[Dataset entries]

#####

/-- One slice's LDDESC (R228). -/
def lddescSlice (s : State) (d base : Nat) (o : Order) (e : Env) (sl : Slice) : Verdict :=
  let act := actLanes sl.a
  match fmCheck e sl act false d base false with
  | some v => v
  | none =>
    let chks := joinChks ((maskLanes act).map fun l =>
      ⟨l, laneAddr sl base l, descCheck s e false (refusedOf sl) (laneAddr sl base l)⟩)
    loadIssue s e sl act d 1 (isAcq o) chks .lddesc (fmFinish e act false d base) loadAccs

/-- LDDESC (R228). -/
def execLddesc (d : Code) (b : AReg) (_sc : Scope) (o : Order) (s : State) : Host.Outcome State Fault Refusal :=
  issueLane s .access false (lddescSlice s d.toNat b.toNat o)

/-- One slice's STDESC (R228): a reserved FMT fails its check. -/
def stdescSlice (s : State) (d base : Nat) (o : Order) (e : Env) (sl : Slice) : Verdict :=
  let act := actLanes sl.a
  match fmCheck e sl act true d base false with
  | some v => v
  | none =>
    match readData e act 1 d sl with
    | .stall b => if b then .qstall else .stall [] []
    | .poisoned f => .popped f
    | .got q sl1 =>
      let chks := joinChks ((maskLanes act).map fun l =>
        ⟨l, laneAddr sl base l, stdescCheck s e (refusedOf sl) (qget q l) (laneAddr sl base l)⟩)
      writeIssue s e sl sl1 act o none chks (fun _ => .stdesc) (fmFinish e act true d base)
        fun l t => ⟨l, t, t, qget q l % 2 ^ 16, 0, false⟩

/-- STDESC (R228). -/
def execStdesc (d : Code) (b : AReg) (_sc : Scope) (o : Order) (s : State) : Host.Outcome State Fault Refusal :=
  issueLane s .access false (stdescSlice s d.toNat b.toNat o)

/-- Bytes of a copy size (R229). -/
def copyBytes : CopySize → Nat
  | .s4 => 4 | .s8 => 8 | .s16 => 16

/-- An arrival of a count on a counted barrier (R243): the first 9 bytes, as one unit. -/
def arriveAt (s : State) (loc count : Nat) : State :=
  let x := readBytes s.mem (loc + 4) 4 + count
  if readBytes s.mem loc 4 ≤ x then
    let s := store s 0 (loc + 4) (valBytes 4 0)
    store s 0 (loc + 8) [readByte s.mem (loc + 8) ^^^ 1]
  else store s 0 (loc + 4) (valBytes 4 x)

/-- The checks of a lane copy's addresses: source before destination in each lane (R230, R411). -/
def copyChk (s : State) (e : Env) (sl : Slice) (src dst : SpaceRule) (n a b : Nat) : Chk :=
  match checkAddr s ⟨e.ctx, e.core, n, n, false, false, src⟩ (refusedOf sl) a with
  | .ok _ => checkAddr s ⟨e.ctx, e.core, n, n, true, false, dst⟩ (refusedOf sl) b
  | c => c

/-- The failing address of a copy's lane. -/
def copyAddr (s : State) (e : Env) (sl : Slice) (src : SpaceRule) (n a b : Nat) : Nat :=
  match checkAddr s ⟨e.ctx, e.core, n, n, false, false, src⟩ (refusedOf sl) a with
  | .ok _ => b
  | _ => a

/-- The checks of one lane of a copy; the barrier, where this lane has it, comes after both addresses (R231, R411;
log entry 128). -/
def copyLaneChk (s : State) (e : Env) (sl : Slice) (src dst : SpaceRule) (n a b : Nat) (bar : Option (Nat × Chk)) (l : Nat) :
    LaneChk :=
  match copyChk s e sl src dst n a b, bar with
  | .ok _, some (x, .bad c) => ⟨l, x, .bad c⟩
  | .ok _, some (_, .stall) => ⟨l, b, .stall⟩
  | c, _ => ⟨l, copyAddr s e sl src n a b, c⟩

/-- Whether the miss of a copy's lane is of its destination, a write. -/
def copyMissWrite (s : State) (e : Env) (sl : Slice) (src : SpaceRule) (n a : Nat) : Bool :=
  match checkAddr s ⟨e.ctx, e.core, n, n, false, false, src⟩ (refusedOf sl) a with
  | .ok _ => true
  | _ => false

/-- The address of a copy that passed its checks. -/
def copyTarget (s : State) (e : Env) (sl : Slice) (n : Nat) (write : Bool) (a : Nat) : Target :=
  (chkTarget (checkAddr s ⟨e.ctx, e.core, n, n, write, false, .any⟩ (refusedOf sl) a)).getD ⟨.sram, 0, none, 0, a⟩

#####

EXERCISE AIM:
If a line in the entries above contains "checks", report it.

ANSWER FOR THIS EXERCISE:
/-- The checks of a lane copy's addresses: source before destination in each lane (R230, R411). -/
/-- The checks of one lane of a copy; the barrier, where this lane has it, comes after both addresses (R231, R411;
/-- The address of a copy that passed its checks. -/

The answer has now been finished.